For 20-year-old Bruno, everything is fungible, negotiable, for sale. He's got the morals of a sneak thief, because that's what he is. Do you like his favorite hat? It's yours, for a price. A hustler and panhandler, living fecklessly in the moment on the streets of a Belgian industrial town, he mocks those who have regular jobs and simply does whatever comes to hand.

So when Bruno is introduced to his nine-day-old son by his young girlfriend Sonia, he does the expedient thing, the thing his whole life has pushed him toward: almost without thinking about it, he sells the baby to an adoption ring for a thick wad of cash.

But this horrific action, one that Bruno considers more or less business as usual, suddenly pushes him over a line he never knew existed. For Jean-Pierre and Luc Dardenne's quietly devastating film "L'Enfant" (The Child) is not really about what happens to that baby. It's about what that act does to Bruno, about the brutal consequences of the sudden discovery that everything is not a commodity.

"L'Enfant" was last year's winner of the Palme d'Or at Cannes; another Dardennes effort, "Rosetta," won the award in 1999. In these and the still earlier "La Promesse," the Belgian directing brothers deal with themes they have made their own: the difficulty of being moral in an amoral world and the grinding, unforgiving nature of reality for those forced by poverty to live on the margins of society. These are not easy films to experience, but they are uncompromising and unforgettable.

The exceptional thing about "L'Enfant" is how intensely dramatic the film makes the consequences of Bruno's choice.

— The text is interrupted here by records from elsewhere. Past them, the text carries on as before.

/-- A granule of a vector store is performed at its home (R113, R114, R198, R228): the bytes of active lanes take those of the register,
the others keep theirs; a qualified store leaves its granule full, or empty for .e, and one of .wf waits while it is full. The granules
not performed yet stay to be performed. -/
def Sys2Proof.Machine.vectorStorePerforms : Prop :=
  ∀ (s : State) (a : Acc) (p : Piece) (fe : Option FeStore) (x : VecW) (m : MaskW),
    let u := s.atEv
    s.ev.d < 65536 → mayPerformPart s s.ev.d a p → a.op = .vstore fe x m → (∀ q o, p.pl ≠ .bell q o) → pieceCopies u a p = false →
    (fe = some .wf → isFull u p.pl = true → exec .storePerform s = .next s) ∧
    ((fe = some .wf → isFull u p.pl = false) → u.discards = false → u.tentative p.pl = false →
      ∃ t, exec .storePerform s = .next t ∧
        (∀ i, i < p.len → (readPlace t p.pl p.len).getD i 0 =
          if m.getLsbD (p.idx * p.len + i) then byteOf x (p.idx * p.len + i) else (readPlace u p.pl p.len).getD i 0) ∧
        sameBytes s t (fun b => ∀ pa, p.pl = .dev pa → b < pa ∨ pa + p.len ≤ b) ∧
        (∀ g o, p.pl = .spad g o → o < 8388608 → ∀ q, fe = some q → isFull t p.pl = decide (q ≠ .e)) ∧
        ((a.pieces.filter fun q => q.idx ≠ p.idx) = [] → accGone s t a) ∧
        ((a.pieces.filter fun q => q.idx ≠ p.idx) ≠ [] →
          { a with pieces := a.pieces.filter fun q => q.idx ≠ p.idx } ∈ (t.ctxAt s.ev.a s.ev.b).accs))

/-- An atomic or a RED is performed at its home, in device memory, scratchpad, host memory or another package's memory (R128, R235, R236):
its bytes take the new value, where there is one, every other byte of device memory is unchanged, and the old value, zero-extended, is
in flight to the destination, where it has one. A staged task has none to perform: R238 stops it before its bundle issues. One that returns nothing and lies in a reduction window writes nothing yet: the switches hold its contribution (R132). -/
def Sys2Proof.Machine.atomicPerforms : Prop :=
  ∀ (s : State) (a : Acc) (p : Piece) (k : AtomKind) (o : Ordering4) (sc : Scope) (y n : W64) (d : Option SReg) (r : Bool),
    let u := s.atEv
    let old := leNat (readTask u p.pl p.len)
    let new := rmw k p.len old y.toNat n.toNat
    s.ev.d < 65536 → mayPerform s s.ev.d a p → a.op = .atomic k o sc y n d r → (∀ q b, p.pl ≠ .bell q b) →
    pieceCopies u a p = false → poisonOf u p.pl = none → (relOrd o = true → releaseReady u a.ord sc = true) →
    (d = none → redWindow u p.pl = none) → u.discards = false → u.staged = false →
    ∃ t, exec .atomicPerform s = .next t ∧ accGone s t a ∧
      readPlace t p.pl p.len = (match new with | some v => leBytes p.len v | none => readPlace u p.pl p.len) ∧
      sameBytes s t (fun b => ∀ pa, p.pl = .dev pa → b < pa ∨ pa + p.len ≤ b) ∧
      ∀ q, d = some q → u.myCore.cyc < a.bound → arrives s t a (.s q (BitVec.ofNat 64 old))

/-- An atomic that returns nothing, or a RED, in a reduction window: its contribution joins those that the window's switches hold, and no
byte changes (R132, R236, R436). -/
def Sys2Proof.Machine.contributionsAreHeld : Prop :=
  ∀ (s : State) (a : Acc) (p : Piece) (k : AtomKind) (o : Ordering4) (sc : Scope) (y n : W64) (r : Bool) (w : Nat) (win : RedWin),
    let u := s.atEv
    s.ev.d < 65536 → mayPerform s s.ev.d a p → a.op = .atomic k o sc y n none r → redWindow u p.pl = some w →
    Map.get? s.redWins w = some win → pieceCopies u a p = false → poisonOf u p.pl = none →
    (relOrd o = true → releaseReady u a.ord sc = true) →
    ∃ t c, exec .atomicPerform s = .next t ∧ sameBytes s t (fun _ => True) ∧ accGone s t a ∧
      Map.get? t.redWins w = some { win with held := win.held ++ [c] } ∧
      c.op = k ∧ c.len = p.len ∧ c.pa = p.pl.addr ∧ c.x = y.toNat ∧ c.c = ctxKey s.ev.a s.ev.b

/-- The operations on a barrier object are performed at its home (R142, R239, R240), of an object with P, ARR and N at a place that no
staged task writes. ARRIVE counts one arrival, and the N-th completes the phase: P rises and ARR is zero; it returns the P that it found.
WAITB goes on once P lies 1 to 2^31 - 1 after its token, and returns P; before that it waits. WAITB.try answers at once whether it
would. BINIT writes the four fields. -/
def Sys2Proof.Machine.barriersPerform : Prop :=
  ∀ (s : State) (a : Acc) (p : Piece) (sc : Scope) (d : SReg) (q n : W32),
    let u := s.atEv
    let bs := readTask u p.pl 16
    let P := leNat (bs.take 4)
    let A := (leNat ((bs.drop 4).take 4) + 1) % 2 ^ 32
    let N := leNat ((bs.drop 8).take 4)
    let ahead := (P + 2 ^ 32 - q.toNat) % 2 ^ 32
    let ended : Prop := 1 ≤ ahead ∧ ahead < 2 ^ 31
    s.ev.d < 65536 → mayPerform s s.ev.d a p → p.len = 16 → (∀ q b, p.pl ≠ .bell q b) → pieceCopies u a p = false →
    u.discards = false → u.tentative p.pl = false →
    (a.op = .arrive sc d → poisonOf u p.pl = none → releaseReady u a.ord sc = true →
      ∃ t, exec .atomicPerform s = .next t ∧ accGone s t a ∧
        (readPlace t p.pl 16).take 8 = (if N ≤ A then leBytes 4 (P + 1) ++ leBytes 4 0 else leBytes 4 P ++ leBytes 4 A) ∧
        (readPlace t p.pl 16).drop 8 = (readPlace u p.pl 16).drop 8 ∧
        (u.myCore.cyc < a.bound → arrives s t a (.s d (BitVec.ofNat 64 P)))) ∧
    (a.op = .waitb sc q d → poisonOf u p.pl = none →
      (ended → ∃ t, exec .atomicPerform s = .next t ∧ sameBytes s t (fun _ => True) ∧ accGone s t a ∧
        (u.myCore.cyc < a.bound → arrives s t a (.s d (BitVec.ofNat 64 P)))) ∧
      (¬ ended → exec .atomicPerform s = .next s)) ∧
    (a.op = .waitbTry sc q d → poisonOf u p.pl = none →
      ∃ t v, exec .atomicPerform s = .next t ∧ sameBytes s t (fun _ => True) ∧ accGone s t a ∧
        (ended → v = 1) ∧ (¬ ended → v = 0) ∧ (u.myCore.cyc < a.bound → arrives s t a (.s d v))) ∧
    (a.op = .binit sc n q → ∃ t, exec .storePerform s = .next t ∧ accGone s t a ∧
      readPlace t p.pl 16 = leBytes 4 q.toNat ++ leBytes 4 0 ++ leBytes 4 n.toNat ++ leBytes 4 0)

/-- The read-modify-write of each atomic on n bytes, 1, 2, 4 or 8 (R235, R236): sums and logic at the operand's width, minima and
maxima signed or unsigned, ACAS writing only where the old value is the one expected, and the sum of AFADD and of RED's fadd that of
FADD on f32 or f64. -/
def Sys2Proof.Machine.atomicResults : Prop :=
  ∀ (n : Nat) (o y v : BitVec (8 * n)),
    let r (k : AtomKind) : Option Nat := rmw k n o.toNat y.toNat v.toNat
    r .add = some (o + y).toNat ∧ r .and = some (o &&& y).toNat ∧ r .or = some (o ||| y).toNat ∧
    r .xor = some (o ^^^ y).toNat ∧ r .xchg = some y.toNat ∧
    r .cas = (if o = y then some v.toNat else none) ∧
    (n = 4 → r .fadd = some (faddBits .f32 o.toNat y.toNat).1) ∧ (n = 8 → r .fadd = some (faddBits .f64 o.toNat y.toNat).1) ∧
    r .min = some (if y.toInt < o.toInt then y else o).toNat ∧ r .max = some (if o.toInt < y.toInt then y else o).toNat ∧
    r .minn = some (if y.toNat < o.toNat then y else o).toNat ∧ r .maxn = some (if o.toNat < y.toNat then y else o).toNat

/-- Atomics, RED and barrier operations are performed at their home, with the values their operations form (R128, R132, R142, R235, R236,
R239, R240). -/
def Obligations.AtomicsPerform : Prop := atomicPerforms ∧ contributionsAreHeld ∧ barriersPerform ∧ atomicResults

/-- A write whose granule's version must first be copied (R350, R351): POOL_COPY_DONE and HELD_WRITE_RELEASE perform it, with the
bytes of the version it replaces kept, as they were before the write. -/
def Sys2Proof.Machine.heldWritesPerform : Prop :=
  ∀ (s : State) (i : Instr) (a : Acc) (p : Piece) (x : W64) (pa : Nat),
    let u := s.atEv
    i = .poolCopyDone ∨ i = .heldWriteRelease →
    mayPerform s s.ev.d a p → a.op = .store none x → p.pl = .dev pa → pieceCopies u a p = true → 0 < p.len →
    ∃ t, exec i s = .next t ∧
      (∀ j, j < p.len → t.mem.read (pa + j) = BitVec.ofNat 8 (x.toNat / 256 ^ j)) ∧
      sameBytes s t (fun b => b < pa ∨ pa + p.len ≤ b) ∧
      ∃ c, c ∈ t.copies ∧ c.g = granuleOf pa ∧ c.lo = versionTs s (granuleOf pa) ∧ c.data = granuleData s (granuleOf pa)

/-- A store is performed at its home, scalar or granule by granule, at once or after the version it replaces has been copied (R113, R114,
R122, R139, R228, R350, R351). -/
def Obligations.StoresPerform : Prop := storePerforms ∧ vectorStorePerforms ∧ heldWritesPerform

/-! ## Sequencing, system registers, causes and requests (R41-R44, R58-R65, R160-R162, R190-R196, R282-R316) -/

/-- NOP, VNOP, MNOP and CNOP complete with no effect. -/
def Sys2Proof.Machine.nopsComplete : Prop :=
  ∀ s : State, exec .nop s = .next s ∧ exec .vnop s = .next s ∧ exec .mnop s = .next s ∧ exec .cnop s = .next s

/-- Transfers issue (R160, R161, R190, R192, R193, R196): two delay bundles follow, and after them the captured target where the
condition holds; CALL writes s63 and LOOP decrements its counter at issue; the condition of a gang is that of rank 0, and every
rank decrements its own counter. Nothing else changes. -/
def Sys2Proof.Machine.transfersIssue : Prop :=
  ∀ (s : State) (c : HCond) (t : BReg) (l : LReg),
    let lead : State := if s.me.gang then { s with core := s.core / 8 * 8 } else s
    let cond : Bool := xor (lead.rp c.cp) c.cn
    let go : Bool := cond && lead.rlc l ≠ 0
    let k : Ctx := { s.me with delay := 2 }
    exec (.jt c t) s = .next (s.setMe { k with target := if cond then some (lead.rb t) else none }) ∧
    exec (.call c t) s = .next (s.setMe (if cond then { k with target := some (lead.rb t), s := k.s.set 63 ((returnAddr s).setWidth 64) }
      else { k with target := none })) ∧
    exec (.ret c) s = .next (s.setMe { k with target := if cond then some (bits (lead.rs 63) 0 32) else none }) ∧
    exec (.loop c l t) s = .next (s.setMe (if go then { k with target := some (lead.rb t), lc := k.lc.set l.val (s.rlc l - 1) }
      else { k with target := none }))

/-- A transfer takes effect when its delay bundles have issued (R57, R162, R191): the context goes on at the target, and what was
squash-marked and has not landed is killed; nothing else in flight is. Before, nothing happens. -/
def Sys2Proof.Machine.transfersTakeEffect : Prop :=
  ∀ k : Ctx,
    (∀ t, k.delay = 0 → k.target = some t → (transferNow k).pc = t ∧ (transferNow k).target = none ∧
      (∀ l, l ∈ (transferNow k).inflight ↔ l ∈ k.inflight ∧ l.squash = false) ∧
      (∀ a, a ∈ (transferNow k).accs ↔ a ∈ k.accs ∧ a.squash = false) ∧ (transferNow k).jobs = k.jobs ∧
      (transferNow k).reqs = k.reqs) ∧
    (0 < k.delay ∨ k.target = none → transferNow k = k)

/-- The operations without effect, and transfers: how each issues and how one takes effect (R57, R160 to R162, R190 to R196). -/
def Obligations.NopsAndTransfers : Prop := nopsComplete ∧ transfersIssue ∧ transfersTakeEffect

/-- END and YIELD (R30, R31, R194, R279). END: the context commits, a pending transfer is discarded, no binding stays bound, and
its run is over. YIELD: the run is over; the context is ready again unless its yield-wait job is outstanding, and may be the one
chosen; the cores of a gang all end their run and are not ready. No register of any context and no byte changes, nor at a YIELD any
program counter. -/
def Obligations.RunsEnd : Prop :=
  ∀ s : State,
    let kept (t : State) : Prop := sameBytes s t (fun _ => True) ∧ ∀ c x,
      let k := s.ctxAt c x
      let k' := t.ctxAt c x
      k'.s = k.s ∧ k'.p = k.p ∧ k'.b = k.b ∧ k'.lc = k.lc ∧ k'.v = k.v ∧ k'.vp = k.vp ∧ k'.mp = k.mp ∧ k'.acc = k.acc ∧
        k'.fpflags = k.fpflags
    (∃ t, exec .endTask s = .next t ∧ kept t ∧
      (let k := t.ctxAt s.core s.ctx
       k.st = .committing ∧ k.ready = false ∧ k.delay = 0 ∧ k.target = none ∧ ∀ n : Fin 4, k.fb[n.val].st ≠ .bound) ∧
      (t.coreAt s.core).current ≠ some s.ctx ∧
      ∀ n r, s.me.task = some n → s.task? n = some r → s.me.saving = false →
        ∃ r', t.task? n = some r' ∧ r'.st = .committing ∧ r'.endTime = s.time.toNat) ∧
    (s.me.gang = false → ∃ t, exec .yieldRun s = .next t ∧ kept t ∧ (∀ c x, (t.ctxAt c x).pc = (s.ctxAt c x).pc) ∧
      (s.me.ywJob.isSome → (t.ctxAt s.core s.ctx).ready = false) ∧
      (s.me.ywJob = none → (t.ctxAt s.core s.ctx).ready = true ∨ (t.coreAt s.core).current = some s.ctx)) ∧
    (s.me.gang = true → ∃ t, exec .yieldRun s = .next t ∧ kept t ∧ (∀ c x, (t.ctxAt c x).pc = (s.ctxAt c x).pc) ∧
      ∀ c, groveOf c = s.g → (t.ctxAt c s.ctx).ready = false ∧ (t.coreAt c).current ≠ some s.ctx)

/-- A cause is taken, by a context or by one core of a gang (R39, R62, R63, R65, R191): the run ends on every core of the task, a transfer
due takes effect, and each of its contexts drains; then on each SYS.TADDR holds the program counter at which it has stopped, SYS.TCAUSE
the class, the slot and the code, and SYS.TXFER the transfer pending and its delay bundles; every other register is as the drain left it.
A failed read found by the drain is the cause of a task that would park. -/
def Obligations.TrapsRecord : Prop :=
  ∀ (s : State) (t : Trap) (d : State), t.cls ≠ 14 →
    let x := s.ctx
    let u := s.setMe { s.me with err := some t }
    let cs := mates u s.core x
    (∀ c, c ∈ cs → c ≠ s.core → hasCause (s.ctxAt c x) = false) →
    let v := cs.foldl (fun (v : State) (c : Nat) => endRun (v.setCtx c x (transferNow (v.ctxAt c x))) c x) u
    drainAll v x cs = some d →
    let t' := if t.parks then (cs.findSome? fun c => failedRead (d.ctxAt c x)).getD t else t
    ∃ w : State, raiseTrap s t = trapOutcome w s.core x cs t' ∧ w.mem = d.mem ∧ ∀ c, c ∈ cs →
      let k := d.ctxAt c x
      let k' := w.ctxAt c x
      k'.taddr = k.pc ∧ k'.tcause = BitVec.ofNat 32 (t'.cls * 2 ^ 24 + t'.slot * 2 ^ 16 + t'.code) ∧
        k'.txfer = BitVec.ofNat 64 ((match k.target with | some a => 2 ^ 63 + a.toNat | none => 0) + k.delay * 2 ^ 56) ∧
        k'.err = none ∧ k'.s = k.s ∧ k'.p = k.p ∧ k'.b = k.b ∧ k'.lc = k.lc ∧ k'.v = k.v ∧ k'.vp = k.vp ∧ k'.mp = k.mp ∧
        k'.acc = k.acc ∧ k'.pc = k.pc ∧ k'.target = k.target ∧ k'.delay = k.delay ∧ k'.fpflags = k.fpflags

Trapped by character and circumstance, he is all of a sudden deeply in over his head thrice over: emotionally with Sonia, criminally with his cohorts and legally with society. (Olivier Gourmet, Renier's "La Promesse" costar, has a brief cameo as a policeman.)

Without Bruno realizing it, he has put powerful forces into motion that he can in no way influence or contain. And as he gains a knowledge of how costly it can be to have essential human emotions, the wonder of it all is that he never loses our sympathy or our concern.